All participants should also be subscribed to the track mailing list to participate in any track discussion and to be informed of any late-breaking announcements. Contact oard (at) umd.edu to be added to the list. Archives of the mailing list are available from the track web site at http://trec-legal.umiacs.umd.edu/.

While this document is intended to be self-contained, participants are requested to be familiar with past runnings of TREC and the Legal Track. In particular, there are links to past Legal Track overview papers, guidelines, participant papers and presentations on the Legal Track web site at http://trec-legal.umiacs.umd.edu/. More background on TREC is available from the TREC web site at http://trec.nist.gov/.
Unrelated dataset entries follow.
/-- The scope of a warm reset and of an alarm block reset (R94): P1 begins. Kept beside the registers of `warmKeeps`: the recorder's
pool and queue, what it knows of its sectors, a restore still due, breakpoints, the port's state in its TAP, armed alarms, FAILS and
the lockout (R512), each zone's fail-safe register and each pin's zone (R399), FAULTCNT, and AONLOST of the last cold reset. -/
def State.warmScope (s : State) (cause : Nat) : State :=
  let s1 : State := { s.outside with
    phase := 1
    regs := Bank.clear (fun a => !warmKeeps a) s.regs
    recd := { pool := s.recd.pool, applied := s.recd.applied, queue := s.recd.queue, low2 := s.recd.low2, low1 := s.recd.low1,
              restore := s.recd.restore, counters := s.recd.counters, newest := s.recd.newest }
    sec := { lockout := s.sec.lockout, failRun := s.sec.failRun, aonLost := s.sec.aonLost }
    dbg := { ir := s.dbg.ir, dr := s.dbg.dr, accData := s.dbg.accData, accStat := s.dbg.accStat } }
  let s2 := (s1.setReg rSecAlStat (s.reg rSecAlStat &&& 0x00FFFF00#32)).setReg rSecDbgStat (s.reg rSecDbgStat &&& 0xF0#32)
  let s3 := s2.setReg rXpCpStat (s.reg rXpCpStat &&& 0xFFFF0000#32)
  let s4 := (List.range 8).foldl (fun (t : State) z => t.setReg (rPgZLim z) (s.reg (rPgZLim z) &&& 1#32)) s3
  let s5 := (List.range 192).foldl (fun (t : State) n => t.setReg (rPgCfg n) (s.reg (rPgCfg n) &&& 7#32)) s4
  let s6 := (s5.modReg rErCmStat (fun w => w &&& 0xFFFFFFF0#32)).modReg rDbgFrzCnt (fun w => w &&& 0xFFFF#32)
  s6.setReg rBcRstCause (BitVec.ofNat 32 (cause + 8 * b2n (s.rbit rBcRstCause 3)))

/-- WARM_RESET (R78, R94). Without PWR_OK the block does not operate (R79). -/
def execWarmReset (s : State) : Out :=
  .next (if s.power then (s.warmScope 2).rcount rBcWarmCnt 0 16 1 else s)

/-- An alarm block reset (R94, R506, R507): ALARMID, and FRZRST and FRZAL for the freeze reset. -/
def State.alarmReset (s : State) (src : Nat) (frz frzal : Bool) : State :=
  (s.warmScope (4 + 2 ^ 4 * src + 2 ^ 8 * b2n frz + 2 ^ 9 * b2n frzal)).rcount rBcWarmCnt 16 16 1

/-! ### OTP as read (R117–R125) -/

/-- The CRC-32 of words (R117). -/
def crcWords (ws : List Word) : Word := crcOf 2 0xFFFFFFFF#32 (bytesOf ws) ^^^ 0xFFFFFFFF#32
/-- The words of generation `g` (R119). -/
def State.genWords (s : State) (g : Nat) : List Word := (List.range 32).map (fun w => s.fuse (0x80 + 32 * g + w))
/-- Blank, valid and torn generations (R120). -/
def genBlank (ws : List Word) : Bool := ws.all (· == 0#32)
/-- See `genBlank`. -/
def genValid (g : Nat) (ws : List Word) : Bool :=
  decide (ws.getD 30 0#32 = BitVec.ofNat 32 (0x5E4E0000 + g)) && decide (ws.getD 31 0#32 = crcWords (ws.take 31))
/-- The active generation: the highest-numbered valid one (R120). -/
def State.activeGen (s : State) : Option Nat := ([4, 3, 2, 1, 0] : List Nat).find? (fun g => genValid g (s.genWords g))
/-- At least one generation is torn (R120). -/
def State.genTorn (s : State) : Bool := (List.range 5).any (fun g => !genBlank (s.genWords g) && !genValid g (s.genWords g))
/-- The lowest-numbered blank user generation (R121). -/
def State.blankGen (s : State) : Option Nat := ([1, 2, 3, 4] : List Nat).find? (fun g => genBlank (s.genWords g))
/-- The anti-rollback floor (R122). -/
def State.arbFloor (s : State) : Nat :=
  let v := ((s.fuse 0x121 ||| s.fuse 0x123).toNat * 2 ^ 32) + (s.fuse 0x120 ||| s.fuse 0x122).toNat
  if v = 0 then 0 else msbPos v 64 + 1
/-- The lock word (R124). -/
def State.lockWord (s : State) : Word := s.fuse 0x124 ||| s.fuse 0x125 ||| s.fuse 0x126 ||| s.fuse 0x127
/-- The lock level (R124). -/
def lockLevel (w : Word) : Nat := if w.getLsbD 1 then 2 else if w.getLsbD 0 then 1 else 0
/-- CPYDIS (R124). -/
def State.copiesDiffer (s : State) : Bool :=
  decide (s.fuse 0x125 ≠ s.fuse 0x124) || decide (s.fuse 0x126 ≠ s.fuse 0x124) || decide (s.fuse 0x127 ≠ s.fuse 0x124) ||
  decide (s.fuse 0x120 ≠ s.fuse 0x122) || decide (s.fuse 0x121 ≠ s.fuse 0x123) ||
  (List.range 8).any (fun z => (s.fuse (0x128 + 4 * z + 3)).getLsbD 0 != (s.fuse (0x128 + 4 * z + 3)).getLsbD 1)

/-- OTP_MIRROR and the OTP-loaded fields of OTP_STAT (R117, R120, R122, R124); GEN is that of the pass (R128). -/
def State.loadMirror (s : State) : State :=
  let s1 := (List.range 512).foldl (fun (s : State) w => s.setReg (rOtpMirror w) (s.fuse w)) s
  s1.setReg rOtpStat ((s1.reg rOtpStat &&& 0xFFFF0000#32) ||| BitVec.ofNat 32 (s.gen.getD 0 + 8 * b2n s.blankGen.isNone +
    16 * b2n s.genTorn + 2 ^ 8 * s.arbFloor + 2 ^ 15 * b2n s.copiesDiffer))

/-! ### Failures and RECOVERY (R114, R115, R146, R149) -/

/-- The memories as the fill leaves them (R131): scratchpad, program memories and channel pool. What the maintenance sequencer did ends
(R384). -/
def State.fill (s : State) : State :=
  { s with
    mem := []
    upset := []
    pool := []
    chans := s.chans.map (fun c => (c.1, { c.2 with msgs := [], staged := [] }))
    sp := { s.sp with bad := [], lanes := [], xq := [], copy := none, wclr := none, ttStep := 0, walk := false, under := none, rekeyed := [] } }

/-- The recovery link of the active generation comes up (R146): RLINK, in the mode of RFAST, when RLEN = 1. -/
def State.recoveryLink (s : State) : State :=
  let w := s.genWord 5
  let s1 : State := { s with links := [], recovQ := [], frzWait := false }
  if w.getLsbD 3 then
    (s1.modLk (fld w 0 2) (fun l => { l with recov := true, rfast := w.getLsbD 2 })).trAsk (.session (fld w 0 2)) 1
  else s1

/-- The units stop: no thread, service or unit of a stand runs outside RUN; services and event deliveries end, what stands own stays
theirs until a new image is accepted (R17). -/
def State.unitsOff (s : State) : State :=
  { s with svcs := [], fires := [], delivs := [], busyV := [], det := {} }

/-- BC_BOOTERR (R115). -/
def State.bootErr (s : State) (code src off : Nat) : State :=
  s.setReg rBcBootErr (BitVec.ofNat 32 (code + (src % 4) * 2 ^ 8 + (off % 2 ^ 22) * 2 ^ 10))

/-- The limits of unlocked zones are those of a blank record (R125): in RECOVERY after a failed load. -/
def State.zonesBlank (s : State) : State :=
  (List.range 8).foldl (fun (s : State) z => if (s.zoneOtp z).2 then s else s.zoneSet z {} false) s

/-- Entry into RECOVERY (R114): pins fail-safe, memories filled, limits of unlocked zones those of a blank record (R125), the
recovery link. BC_MODE.PHASE keeps the phase. -/
def State.enterRecovery (s : State) : State :=
  let s1 := { s.allFs.fill with mode := .recovery }
  s1.zonesBlank.recoveryLink

/-- A failure of P1 to P4 (R114). -/
def State.bootFail (s : State) (code src off : Nat) : State :=
  ({ s.enterRecovery with boot := { s.boot with load := none } } : State).bootErr code src off

/-! ### P1 (R112, R116, R119, R125, R496) -/

/-- The fields of the active generation loaded (R119, R117). -/
def State.loadFields (s : State) : State :=
  let g := s.genWord
  let w2 := g 2
  let m1 := s.fuse 1
  let s1 := (s.rsetFld rXpFlCfg 0 10 (fld m1 0 10)).rsetFld rStcTick 0 10 (fld m1 16 10)
  let s2 := (((s1.rput rBcMode 8 (w2.getLsbD 2)).rput rXpNvCfg 8 (w2.getLsbD 3)).rsetFld rXpNvCfg 4 3 (fld w2 4 3)).rsetFld rXpNvCfg 0 4 (fld w2 8 4)
  (s2.rsetFld rXpNvCfg 12 4 (fld w2 12 4)).setReg rLkNodeId (g 0)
Optionally, participants may join a 2nd, cross-track, mailing list for discussing evaluation issues, both for the Legal track and other tracks, called IREval:

It became clear at the TREC 2006 meeting that several different tracks are trying to address the problems associated with evaluating retrieval systems when traditional pooling is no longer viable (because the document set is too large, or there is not sufficient diversity in the runs, or there is not enough resources for sufficiently deep pools, etc.). To avoid having discussions of the issues splintered across multiple track mailing lists, NIST has set up a new mailing list for these discussions. Since the problem is broader than just TREC, the mailing list is named IReval.
To join the list, send an email message to listproc@nist.gov such that the body of the message contains only the line subscribe IReval <Firstname> <Lastname> You must subscribe to the list to post to the list, but otherwise the list is public. In particular, both the list archives and list membership will be publicly available from the NIST mailing list web site. "Reply"s to a message on the list will be routed to the entire list to facilitate discussion.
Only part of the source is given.